SHOWCASE | December 21, 2005

Wire service writers do some old fashioned reporting – going over public records – to find 100 flights on corporate jets, stays at world-class hotels, and other examples of high life paid for by donors and PACs

By Barry Sussman

In rich detail, an Associated Press story says that while “Tom DeLay became a king of campaign fundraising, he lived like one too.” The story, dated Dec. 20, 2005, says that “over the past six years, the former House majority leader and his associates have visited places of luxury most Americans have never seen, often getting there aboard corporate jets arranged by lobbyists and other special interests.”

Written by AP reporters Larry Margasak and Sharon Theimer, the 1530-word article cites public documents that show “at least 48 visits to golf clubs and resorts with lush fairways” during that period; “100 flights aboard company planes; 200 stays at hotels, many world-class; and 500 meals at restaurants, some averaging nearly $200 for a dinner for two.”

“Instead of his personal expense, the meals and trips for DeLay and his associates were paid with donations collected by the campaign committees, political action committees and children's charity the Texas Republican created during his rise to the top of Congress,” the article states.

It goes on to say that “AP's review found DeLay's various organizations spent at least $1 million over the last six years on top hotels, restaurants, golf resorts and corporate jet flights for their boss and his associates.”

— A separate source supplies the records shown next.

-- ==== Sys2Proof/Laws/KeepsLinks.lean ====
section
/-! SUPPORT. What the operations of Machine/Links.lean can do to the state (`Laws/Keeps.lean`): one lemma per operation. -/

set_option linter.all false

namespace Sys2Proof.Machine

open Sys2Proof

theorem execPortLinkUp_keeps {P : State → Prop} (h : Stable [.out, .ctr, .nv, .nvAny, .fn, .wfn, .pw, .pwAny, .pk, .notify, .sc, .scAny, .ss, .tm, .fb, .sv, .tx, .se, .sl, .slAny, .et, .dx, .fa, .journal, .mnAny, .ev] P) (a0 : _) (a1 : _) (s : State) (hs : P (s.at a0)) : OkX P (execPortLinkUp a0 a1 s) := by
  have k1 := @fnStarted_keeps P (h.mono rfl)
  unfold execPortLinkUp
  repeat'
    first
    | with_reducible assumption
    | rfl
    | (refine run_keeps ?_ (by assumption))
    | (with_reducible apply k1)
    | (with_reducible apply ite_keeps (P := P))
    | (with_reducible apply foldl_keeps (P := P))
    | (refine fun (t : State) (ht : P t) => ?_)
    | (refine fun (_ : _) (t : State) (ht : P t) => ?_)
    | (with_reducible intro t; first | (refine (fun (ht : P t) => ?_) (?_ : P t); rotate_left; subst t; rotate_right; clear_value t) | skip | skip)
    | lift_lets -underBinder
    | split

theorem execPortAlignmentLoss_keeps {P : State → Prop} (h : Stable [.out, .ctr, .fn, .notify, .sl, .et, .ev] P) (a0 : _) (a1 : _) (s : State) (hs : P (s.at a0)) : OkX P (execPortAlignmentLoss a0 a1 s) := by
  have k1 := @portNote_keeps P (h.mono rfl)
  have k2 := @portOff_keeps P (h.mono rfl)
  have pInc := h.ctrInc rfl
  have pEv := h.ev rfl
  have pFn := h.fn rfl
  unfold execPortAlignmentLoss
  repeat'
    first
    | with_reducible assumption
    | rfl
    | (refine run_keeps ?_ (by assumption))
    | (with_reducible apply k1)
    | (with_reducible apply k2)
    | (with_reducible apply pInc)
    | (with_reducible apply pEv)
    | (with_reducible apply pFn)
    | (with_reducible apply ite_keeps (P := P))
    | (with_reducible apply foldl_keeps (P := P))
    | (refine fun (t : State) (ht : P t) => ?_)
    | (refine fun (_ : _) (t : State) (ht : P t) => ?_)
    | (with_reducible intro t; first | (refine (fun (ht : P t) => ?_) (?_ : P t); rotate_left; subst t; rotate_right; clear_value t) | skip | skip)
    | lift_lets -underBinder
    | split

theorem trainFail_keeps {P : State → Prop} (h : Stable [.out, .ctr, .nv, .fn, .wfn, .pw, .pwAny, .pk, .notify, .sc, .scAny, .ss, .tm, .fb, .sv, .tx, .se, .sl, .slAny, .et, .dx, .fa, .journal, .ev] P) (a0 : _) (a1 : _) (s : State) (hs : P s) : P (trainFail a0 a1 s) := by
  have k1 := @State.setLink_keeps P (h.mono rfl)
  have k2 := @fnFailed_keeps P (h.mono rfl)
  have pInc := h.ctrInc rfl
  have pNotify := h.notify rfl
  unfold trainFail
  repeat'
    first
    | with_reducible assumption
    | rfl
    | (with_reducible apply k1)
    | (with_reducible apply k2)
    | (with_reducible apply pInc)
    | (with_reducible apply pNotify)
    | (with_reducible apply ite_keeps (P := P))
    | (with_reducible apply foldl_keeps (P := P))
    | (refine fun (t : State) (ht : P t) => ?_)
    | (refine fun (_ : _) (t : State) (ht : P t) => ?_)
    | (with_reducible intro t; first | (refine (fun (ht : P t) => ?_) (?_ : P t); rotate_left; subst t; rotate_right; clear_value t) | skip | skip)
    | lift_lets -underBinder
    | split

theorem execLinkTrainingComplete_keeps {P : State → Prop} (h : Stable [.out, .ctr, .nv, .nvAny, .fn, .wfn, .pw, .pwAny, .pk, .notify, .sc, .scAny, .ss, .tm, .fb, .sv, .tx, .se, .sl, .slAny, .et, .dx, .fa, .journal, .mnAny, .ev] P) (a0 : _) (a1 : _) (a2 : _) (s : State) (hs : P (s.at a0)) : OkX P (execLinkTrainingComplete a0 a1 a2 s) := by
  have k1 := @settle_keeps P (h.mono rfl)
  have k2 := @fnStarted_keeps P (h.mono rfl)
  have k3 := @State.setLink_keeps P (h.mono rfl)
  have k4 := @trainFail_keeps P (h.mono rfl)
  unfold execLinkTrainingComplete
  repeat'
    first
    | with_reducible assumption
    | rfl
    | (refine run_keeps ?_ (by assumption))
    | (with_reducible apply k1)
    | (with_reducible apply k2)
    | (with_reducible apply k3)
    | (with_reducible apply k4)
    | (with_reducible apply ite_keeps (P := P))
    | (with_reducible apply foldl_keeps (P := P))
    | (refine fun (t : State) (ht : P t) => ?_)
    | (refine fun (_ : _) (t : State) (ht : P t) => ?_)
    | (with_reducible intro t; first | (refine (fun (ht : P t) => ?_) (?_ : P t); rotate_left; subst t; rotate_right; clear_value t) | skip | skip)
    | lift_lets -underBinder
    | split

theorem execLinkTrainingFail_keeps {P : State → Prop} (h : Stable [.out, .ctr, .nv, .fn, .wfn, .pw, .pwAny, .pk, .notify, .sc, .scAny, .ss, .tm, .fb, .sv, .tx, .se, .sl, .slAny, .et, .dx, .fa, .journal, .ev] P) (a0 : _) (a1 : _) (a2 : _) (s : State) (hs : P (s.at a0)) : OkX P (execLinkTrainingFail a0 a1 a2 s) := by
  have k1 := @trainFail_keeps P (h.mono rfl)
  unfold execLinkTrainingFail
  repeat'
    first
    | with_reducible assumption
    | rfl
    | (refine run_keeps ?_ (by assumption))
    | (with_reducible apply k1)
    | (with_reducible apply ite_keeps (P := P))
    | (with_reducible apply foldl_keeps (P := P))
    | (refine fun (t : State) (ht : P t) => ?_)
    | (refine fun (_ : _) (t : State) (ht : P t) => ?_)
    | (with_reducible intro t; first | (refine (fun (ht : P t) => ?_) (?_ : P t); rotate_left; subst t; rotate_right; clear_value t) | skip | skip)
    | lift_lets -underBinder
    | split

theorem execLinkFailure_keeps {P : State → Prop} (h : Stable [.ctr, .fn, .notify, .dx, .ev] P) (a0 : _) (a1 : _) (a2 : _) (s : State) (hs : P (s.at a0)) : OkX P (execLinkFailure a0 a1 a2 s) := by
  have k1 := @linkStarting_keeps P (h.mono rfl)
  have pInc := h.ctrInc rfl
  have pEv := h.ev rfl
  have pFn := h.fn rfl
  unfold execLinkFailure
  repeat'
    first
    | with_reducible assumption
    | rfl
    | (refine run_keeps ?_ (by assumption))
    | (with_reducible apply k1)
    | (with_reducible apply pInc)
    | (with_reducible apply pEv)
    | (with_reducible apply pFn)
    | (with_reducible apply ite_keeps (P := P))
    | (with_reducible apply foldl_keeps (P := P))
    | (refine fun (t : State) (ht : P t) => ?_)
    | (refine fun (_ : _) (t : State) (ht : P t) => ?_)
    | (with_reducible intro t; first | (refine (fun (ht : P t) => ?_) (?_ : P t); rotate_left; subst t; rotate_right; clear_value t) | skip | skip)
    | lift_lets -underBinder
    | split

theorem execStopping_keeps {P : State → Prop} (h : Stable [.out, .ctr, .nv, .fn, .wfn, .pw, .pwAny, .pk, .notify, .sc, .scAny, .ss, .tm, .fb, .sv, .tx, .se, .sl, .slAny, .et, .dx, .fa, .journal, .mn, .mnAny, .ev] P) (a0 : _) (a1 : _) (s : State) (hs : P (s.at a0)) : OkX P (execStopping a0 a1 s) := by
  have k1 := @reqOff_keeps P (h.mono rfl)
  have k2 := @State.badMsg_keeps P (h.mono rfl)
  unfold execStopping
  repeat'
    first
    | with_reducible assumption
    | rfl
    | (refine run_keeps ?_ (by assumption))
    | (with_reducible apply k1)
    | (with_reducible apply k2)
    | (with_reducible apply ite_keeps (P := P))
    | (with_reducible apply when_keeps (P := P))
    | (with_reducible apply foldl_keeps (P := P))
    | (refine fun (t : State) (ht : P t) => ?_)
    | (refine fun (_ : _) (t : State) (ht : P t) => ?_)
    | (with_reducible intro t; first | (refine (fun (ht : P t) => ?_) (?_ : P t); rotate_left; subst t; rotate_right; clear_value t) | skip | skip)
    | lift_lets -underBinder
    | split

theorem State.failForwards_keeps {P : State → Prop} (h : Stable [.out, .ctr, .nv, .notify, .ss, .sl, .dx, .ev] P) (s : State) (a1 : _) (hs : P s) : OkP P (State.failForwards s a1) := by
  have k1 := @State.failDesc_keeps P (h.mono rfl)
  have k2 := @State.pumpForward_keeps P (h.mono rfl)
  have pUdx := h.dx rfl
  unfold State.failForwards
  repeat'
    first
    | with_reducible assumption
    | rfl
    | (with_reducible apply k1)
    | (with_reducible apply k2)
    | (with_reducible refine pUdx _ _ (by with_reducible assumption))
    | (with_reducible apply iteP_keeps (P := P))
    | (with_reducible apply ite_keeps (P := P))
    | (with_reducible apply each_keeps (P := P))
    | (with_reducible apply foldl_keeps (P := P))
    | (with_reducible apply foldP_keeps (P := P))
    | (refine OkP.get (P := P) (by with_reducible assumption) ?_)
    | (with_reducible apply OkP.snd (P := P))
    | (refine fun (t : State) (ht : P t) => ?_)
    | (refine fun (_ : _) (t : State) (ht : P t) => ?_)
    | (with_reducible intro t; first | (refine (fun (ht : P t) => ?_) (?_ : P t); rotate_left; subst t; rotate_right; clear_value t) | skip | skip)
    | lift_lets -underBinder
    | split
    | (with_reducible apply pUdx)
    | (with_reducible apply OkP.mk (P := P))

theorem State.peerGone_keeps {P : State → Prop} (h : Stable [.out, .ctr, .nv, .fn, .wfn, .pw, .pwAny, .pk, .notify, .sc, .scAny, .ss, .tm, .fb, .sv, .tx, .se, .sl, .slAny, .et, .dx, .fa, .journal, .mn, .mnAny, .ev] P) (s : State) (a1 : _) (hs : P s) : P (State.peerGone s a1) := by
  have k1 := @reqOff_keeps P (h.mono rfl)
  have k2 := @State.failForwards_keeps P (h.mono rfl)
  have k3 := @selectsLose_keeps P (h.mono rfl)
  have k4 := @stageLost_keeps P (h.mono rfl)
  have k5 := @migrationsLose_keeps P (h.mono rfl)
  have k6 := @State.freeStage_keeps P (h.mono rfl)
  have k7 := @State.lossRecord_keeps P (h.mono rfl)
  have pUdx := h.dx rfl
  unfold State.peerGone
  repeat'
    first
    | with_reducible assumption
    | rfl
    | (with_reducible apply k1)
    | (with_reducible apply k2)
    | (with_reducible apply k3)
    | (with_reducible apply k4)
    | (with_reducible apply k5)
    | (with_reducible apply k6)
    | (with_reducible apply k7)
    | (with_reducible refine pUdx _ _ (by with_reducible assumption))
    | (with_reducible apply iteP_keeps (P := P))
    | (with_reducible apply ite_keeps (P := P))
    | (with_reducible apply each_keeps (P := P))
    | (with_reducible apply foldl_keeps (P := P))
    | (with_reducible apply foldP_keeps (P := P))
    | (refine OkP.get (P := P) (by with_reducible assumption) ?_)
    | (with_reducible apply OkP.snd (P := P))
    | (refine fun (t : State) (ht : P t) => ?_)
    | (refine fun (_ : _) (t : State) (ht : P t) => ?_)
    | (with_reducible intro t; first | (refine (fun (ht : P t) => ?_) (?_ : P t); rotate_left; subst t; rotate_right; clear_value t) | skip | skip)
    | lift_lets -underBinder
    | split
    | (with_reducible apply pUdx)
    | (with_reducible apply OkP.mk (P := P))

theorem peerLost_keeps {P : State → Prop} (h : Stable [.out, .ctr, .nv, .fn, .wfn, .pw, .pwAny, .pk, .notify, .sc, .scAny, .ss, .tm, .fb, .sv, .tx, .se, .sl, .slAny, .et, .dx, .ck, .fa, .journal, .mn, .mnAny, .ev] P) (a0 : _) (a1 : _) (s : State) (hs : P s) : P (peerLost a0 a1 s) := by
  have k1 := @State.setPeer_keeps P (h.mono rfl)
  have k2 := @settle_keeps P (h.mono rfl)
  have k3 := @ckptPeerLost_keeps P (h.mono rfl)
  have k4 := @State.peerGone_keeps P (h.mono rfl)
  have pInc := h.ctrInc rfl
  have pEv := h.ev rfl
  have pNotify := h.notify rfl
  have pJournal := h.journal rfl
  unfold peerLost
  repeat'
    first
    | with_reducible assumption
    | rfl
    | (with_reducible apply k1)
    | (with_reducible apply k2)
    | (with_reducible apply k3)
    | (with_reducible apply k4)
    | (with_reducible apply pInc)
    | (with_reducible apply pEv)
    | (with_reducible apply pNotify)
    | (with_reducible apply pJournal)
    | (with_reducible apply ite_keeps (P := P))
    | (with_reducible apply foldl_keeps (P := P))
    | (refine fun (t : State) (ht : P t) => ?_)
    | (refine fun (_ : _) (t : State) (ht : P t) => ?_)
    | (with_reducible intro t; first | (refine (fun (ht : P t) => ?_) (?_ : P t); rotate_left; subst t; rotate_right; clear_value t) | skip | skip)
    | lift_lets -underBinder
    | split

The article doesn’t question the legality of the trips or spending, noting that “while it's illegal for a lawmaker to tap political donations for a family vacation, it is perfectly legal to spend it in luxury if the stated purpose is raising more money or talking politics.”

“Special interests routinely make donations and attend fundraisers to gain access to government decisionmakers, the AP article noted. But, it said, that “while other congressional leaders accepted trips and used political money to cover travel, none compares with DeLay.”

The one who comes closest, according to the AP report, is House Speaker Dennis Hastert, R-Ill.